We can now close the loop back to the chapter's purpose. The architecture inside an agent is not a private implementation detail; it determines what the agent can do with other agents. A reactive agent has no model of its peers, so it cannot negotiate, cannot make or honor an explicit agreement, and cannot reason about what another agent intends. It can still coordinate, but only implicitly, by sensing and responding to the shared state others have changed, which is the indirect coordination that produces flocking and ant-trail optimization in Chapter 31. A deliberative agent, because its world model can include models of other agents, can coordinate explicitly: it can communicate intentions (Section 29.4), reach agreements through negotiation (Section 29.6), and form coalitions (Section 29.7). The game-theoretic reasoning we set up in Chapter 28 presupposes exactly this deliberative capacity, because reasoning about equilibria requires modeling what rational others will do.

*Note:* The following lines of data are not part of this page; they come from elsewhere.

/-! ## Decoding: buses written out from 30_encoding.md R80 to R83 and 95_test_vectors.md §3 -/

theorem test_decode_lamp : decode Config.ex (frameBus 0b00000010000#11 0b1000#4 0x0000000000000400#64 0x0A#64)
    = .ok (.frameLamp 8 0x400#64 10#64) := by rfl
theorem test_decode_lock : decode Config.ex (frameBus 0b00000010001#11 0b1000#4 0x1044C70200000F00#64 0x64#64)
    = .ok (.frameLock 8 scenario1 100#64) := by rfl
theorem test_decode_park : decode Config.ex (frameBus 0b00000010010#11 0b1000#4 0x0000000010000000#64 0x0A#64)
    = .ok (.framePark 8 0x10000000#64 10#64) := by rfl
theorem test_decode_batt : decode Config.ex (frameBus 0b00000010011#11 0b1000#4 0x0000000000500000#64 0xC8#64)
    = .ok (.frameBatt 8 0x500000#64 200#64) := by rfl
theorem test_decode_other : decode Config.ex (frameBus 0b11111111111#11 0b1000#4 0xFFFFFFFFFFFFFFFF#64 0xAA#64)
    = .ok (.frameOther 0x7FF#11 8 0xFFFFFFFFFFFFFFFF#64 170#64) := by rfl
theorem test_decode_short_lock : decode Config.ex (frameBus 0b00000010001#11 0b0111#4 0#64 0xA0#64)
    = .ok (.frameLock 7 0#64 160#64) := by rfl
theorem test_decode_ready : decode Config.ex { Transaction.blank .frame with op := 0b0010#4, now := 0x1FD#64 }
    = .ok (.ready 509#64) := by rfl
theorem test_decode_act : decode Config.ex { Transaction.blank .frame with op := 0b0011#4, now := 0x1FE#64, btnN := true }
    = .ok (.act 510#64 true) := by rfl
theorem test_decode_extract : decode Config.ex
    { Transaction.blank .frame with op := 0b0100#4, data := 0x1044C70200000F00#64, msb := 34#8, wid := 2#8 }
    = .ok (.extract scenario1 34#8 2#8) := by rfl
theorem test_decode_set : decode Config.ex
    { Transaction.blank .frame with op := 0b0101#4, data := 0#64, msb := 11#8, wid := 2#8, val := 2#64 }
    = .ok (.set 0#64 11#8 2#8 2#64) := by rfl
theorem test_decode_read : decode Config.ex { Transaction.blank .frame with op := 0b0110#4, addr := 0x02#8 }
    = .ok (.read 0x02#8) := by rfl
theorem test_decode_reset : decode Config.ex { Transaction.blank .frame with op := 0b0111#4 } = .ok .reset := by rfl

/-- Of a time bus only `W` bits exist (00_scope.md R8). -/
theorem test_decode_drops_time_above_W :
    decode Config.ex { Transaction.blank .ready with now := 0x700000005#64 } = .ok (.ready 5#64) := by rfl

/-- V-PAR-10 and 30_encoding.md R84. -/
theorem test_refusals :
    (refusalAt (State.reset.presentNext (frameBus 0x011 9 0 0)),
      refusalAt (State.reset.presentNext { Transaction.blank .frame with op := 0x0#4 }),
      refusalAt (State.reset.presentNext { Transaction.blank .frame with op := 0xF#4 }),
      refusalAt { State.reset with cfg := { Config.ex with tsWidth := 0 } })
    = (some (.notAFrame 9), some (.reservedOpcode 0), some (.reservedOpcode 0xF), some .badConfiguration) := by decide
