-- ==== Sys2Proof/Machine/Timing.lean ====
section
/-! DEFINITION. Times as cycle counts and the constraints on an instance's parameters (00_scope.md R8 to R10). -/

namespace Sys2Proof

/-- `ceil(T * F_CLK_HZ)` for a time of `us` microseconds (R9). -/
def minCycles (us fClkHz : Nat) : Nat := (us * fClkHz + 999999) / 1000000

/-- The eight PIN_* positions (R10). -/
def PinLayout.positions (l : PinLayout) : List (Fin 8) := [l.rs, l.rw, l.en, l.bl, l.d0, l.d1, l.d2, l.d3]

/-- "The eight PIN_* values must be distinct and each in 0..7" (R10). -/
def PinLayout.valid (l : PinLayout) : Bool := decide l.positions.Nodup

/-- Every count meets its minimum (R9) with the source's times of R8: 1 µs, 100 µs, 2 ms, 15 ms, 150 µs, 0. -/
def Params.timesValid (p : Params) : Bool :=
  decide (minCycles 1 p.fClkHz ≤ p.nEn) && decide (minCycles 100 p.fClkHz ≤ p.nSettle)
    && decide (minCycles 2000 p.fClkHz ≤ p.nExt) && decide (minCycles 15000 p.fClkHz ≤ p.nPower)
    && decide (minCycles 150 p.fClkHz ≤ p.nInitGap) && decide (minCycles 0 p.fClkHz ≤ p.nSetup)

/-- The parameter sets inside this spec: F_CLK_HZ positive (R9), every count at or above its minimum (R9), the pins
distinct (R10). -/
def Params.valid (p : Params) : Bool :=
  decide (0 < p.fClkHz) && p.timesValid && p.pins.valid

/-- The six counts computed from the clock with the default times of R8 (R9). -/
def Params.atClock (p : Params) (fClkHz : Nat) : Params :=
  { p with fClkHz := fClkHz, nEn := minCycles 1 fClkHz, nSettle := minCycles 100 fClkHz,
           nExt := minCycles 2000 fClkHz, nPower := minCycles 15000 fClkHz,
           nInitGap := minCycles 150 fClkHz, nSetup := minCycles 0 fClkHz }

end Sys2Proof
end

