-- ==== Sys2Proof/Laws/Decode.lean ====
section
/-! SUPPORT. The decoder as one chain of comparisons, in the order of the opcode map (30_encoding.md R66). -/

namespace Sys2Proof

/-- Decoding tries the rows of the map one after the other. -/
theorem decode_eq_chain (w : Word) : decode w =
    if w &&& 0xFFFFFFFF#32 = 0x00001000#32 then some .init
    else if w &&& 0xFFFFFFFF#32 = 0x00002000#32 then some .clear
    else if w &&& 0xFFFFFC00#32 = 0x00003000#32 then some (.setCursor (lineField w) (argField w))
    else if w &&& 0xFFFFFC00#32 = 0x00004000#32 then some (.writeText (lineField w) (argField w))
    else if w &&& 0xFFFFFE00#32 = 0x00005000#32 then some (.writeByte (rsField w) (dataField w))
    else if w &&& 0xFFFFFEF0#32 = 0x00006000#32 then some (.writeNibble (rsField w) (nibField w))
    else none := by
  simp only [decode, opcodeMap, List.find?, OpRow.selects]
  by_cases h1 : w &&& 0xFFFFFFFF#32 = 0x00001000#32
  · simp [h1, operandsOf]
  by_cases h2 : w &&& 0xFFFFFFFF#32 = 0x00002000#32
  · simp [h2, operandsOf]
  by_cases h3 : w &&& 0xFFFFFC00#32 = 0x00003000#32
  · simp [beq_eq_false_iff_ne.mpr h1, beq_eq_false_iff_ne.mpr h2, h1, h2, h3, operandsOf]
  by_cases h4 : w &&& 0xFFFFFC00#32 = 0x00004000#32
  · simp [beq_eq_false_iff_ne.mpr h1, beq_eq_false_iff_ne.mpr h2, h1, h2, h4, operandsOf]
  by_cases h5 : w &&& 0xFFFFFE00#32 = 0x00005000#32
  · simp [beq_eq_false_iff_ne.mpr h1, beq_eq_false_iff_ne.mpr h2, beq_eq_false_iff_ne.mpr h3,
      beq_eq_false_iff_ne.mpr h4, h1, h2, h3, h4, h5, operandsOf]
  by_cases h6 : w &&& 0xFFFFFEF0#32 = 0x00006000#32
  · simp [beq_eq_false_iff_ne.mpr h1, beq_eq_false_iff_ne.mpr h2, beq_eq_false_iff_ne.mpr h3,
      beq_eq_false_iff_ne.mpr h4, beq_eq_false_iff_ne.mpr h5, h1, h2, h3, h4, h5, h6, operandsOf]
  · simp [beq_eq_false_iff_ne.mpr h1, beq_eq_false_iff_ne.mpr h2, beq_eq_false_iff_ne.mpr h3,
      beq_eq_false_iff_ne.mpr h4, beq_eq_false_iff_ne.mpr h5, beq_eq_false_iff_ne.mpr h6, h1, h2, h3, h4, h5, h6]

/-- Every decoded command's operands fit their fields. -/
theorem lineField_lt (w : Word) : lineField w < 4 := by
  simp only [lineField]; omega

theorem argField_lt (w : Word) : argField w < 256 := by
  simp only [argField]; omega

end Sys2Proof
end

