-- ==== Sys2Proof/Tests/Slice0.lean ====
section
/-! SUPPORT. Tests of the model against values written in the spec (95_test_vectors.md unless a comment says
otherwise), and for each statement with hypotheses a witness: concrete states and operands that meet them all. -/

namespace Sys2Proof.Tests

open Sys2Proof.Machine

/-! ### Small states -/

/-- A state with the spec's example parameters. -/
def stateOf (e : Engine) (host : List HostOp) (bus : List BusIn) : State :=
  { State.reset with eng := e, env := { Env.start with hostQ := host, busQ := bus } }

/-- An idle engine whose last command ended with OK in the STATE `c`. -/
def idleIn (c : CtrlState) : Engine := { Engine.reset with ctrl := c, result := .ok }

/-- WRITE_NIBBLE 0, 0x3 running, at the given place of its micro-list. -/
def running (phase : Phase) (idx wcnt : Nat) : Engine :=
  { Engine.reset with phase := phase, idx := idx, wcnt := wcnt, result := .pending,
                      ml := nibList Config.defaultParams false 0x3#4 }

/-- `sw reg, w` at the register's own address. -/
def sw (r : Reg) (w : Word) : HostOp := .write (hostAddr Config.defaultParams r) w

/-- The bus agent silent, done, and failed, in one cycle. -/
def silent : BusIn := ⟨false, false⟩
def done : BusIn := ⟨true, false⟩
def failed : BusIn := ⟨true, true⟩

/-- What a register reads in the cycle after the one from `s`. -/
def readAfter (s : State) (r : Reg) : Option Word :=
  match step s with
  | .next t => some (t.eng.readReg r)
  | .fault _ => none
  | .refused _ => none

/-! ### Well-formed terms -/

theorem test_wf_refuses_line_four : (Instr.setCursor 4 0).wf = false ∧ (Instr.writeText 4 0).wf = false := by decide
theorem test_wf_refuses_arg_256 : (Instr.setCursor 0 256).wf = false ∧ (Instr.writeText 0 256).wf = false := by decide
theorem test_wf_admits_field_limits : (Instr.setCursor 3 255).wf = true ∧ (Instr.writeText 3 255).wf = true := by decide

/-! ### Words written out from the formats of 30_encoding.md R61 to R65 -/

theorem test_decode_init : decode 0b00000000000000000001000000000000#32 = some .init := by decide
theorem test_decode_clear : decode 0b00000000000000000010000000000000#32 = some .clear := by decide
/-- OP 3, LINE 01, ARG 00000111. -/
theorem test_decode_setCursor : decode 0b00000000000000000011000100000111#32 = some (.setCursor 1 7) := by decide
/-- OP 4, LINE 01, ARG 00000010. -/
theorem test_decode_writeText : decode 0b00000000000000000100000100000010#32 = some (.writeText 1 2) := by decide
/-- OP 5, RS 1, DATA 01000001. -/
theorem test_decode_writeByte : decode 0b00000000000000000101000101000001#32 = some (.writeByte true 0x41#8) := by decide
/-- OP 6, RS 0, NIB 0011. -/
theorem test_decode_writeNibble : decode 0b00000000000000000110000000000011#32 = some (.writeNibble false 0x3#4) := by decide
/-- The illegal rows of L2-D. -/
theorem test_decode_illegal :
    [0x00000000#32, 0x00007000#32, 0x0000F000#32, 0x00013000#32, 0x00001001#32, 0x00002800#32, 0x00003400#32,
      0x00005200#32, 0x00006010#32].all (fun w => decode w == none) = true := by decide
/-- The examples of R73. -/
theorem test_encode_examples :
    encode (.setCursor 1 0) = 0x00003100#32 ∧ encode (.writeByte true 0x41#8) = 0x00005141#32 := by decide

So the first design question for any multi-agent system is not "how will the agents coordinate?" but "what is inside each agent?", because the answer fixes the coordination mechanisms available. A swarm of cheap reactive agents and a society of deliberative negotiators are different systems with different physics, and the difference is decided by the architecture this section has mapped. The next section, Section 29.3, turns from the inside of one agent to the environments many agents share, the medium through which all of this coordination, implicit or explicit, actually happens.

Exercise 29.2.1: Place the Agent on the Spectrum Conceptual

For each system, classify its architecture as reactive, deliberative, or hybrid, and justify the call by naming the world model (if any) and the lookahead (if any): (a) a TCP congestion-control algorithm that adjusts its sending rate from observed packet loss; (b) a logistics planner that schedules a week of deliveries by searching over routes; (c) a self-driving car's full stack; (d) a single thermostat. For each, state one coordination behavior the architecture cannot support and explain why, connecting your answer to Section 6.

Exercise 29.2.2: Make the Reactive Agent Smarter, or Not Coding

Starting from Code 29.2.1, give the reactive agent a one-cell lookahead: before stepping, it may peek at the free neighbors of each candidate and break ties by their distance to the goal, but it still keeps no global map. Measure whether this closes the gap to the deliberative agent's 12-cell path on the given grid, then design a new wall layout where even this improved reactive rule is badly suboptimal. Explain what property of the environment defeats any fixed-depth reactive rule, and why only a full world model removes the gap entirely.

Exercise 29.2.3: The Planning-Latency Budget Analysis

Suppose a deliberative agent's $A^{*}$ search expands a number of nodes that grows roughly as $b^{D}$ for branching factor $b$ and solution depth $D$, and each expansion costs $t$ seconds, while a reactive step costs a fixed $c$ seconds with $c \ll t$. The environment changes meaningfully every $\Delta$ seconds. Derive the condition on $\Delta$, $b$, $D$, $t$, and $c$ under which the deliberative agent's plan is already stale by the time it finishes planning. Argue from your condition why a hybrid architecture, deliberating only over a coarse abstraction while reacting at full rate, can stay useful in environments where pure deliberation cannot, and relate this to the warehouse robot's choice of loop rates in the practical example.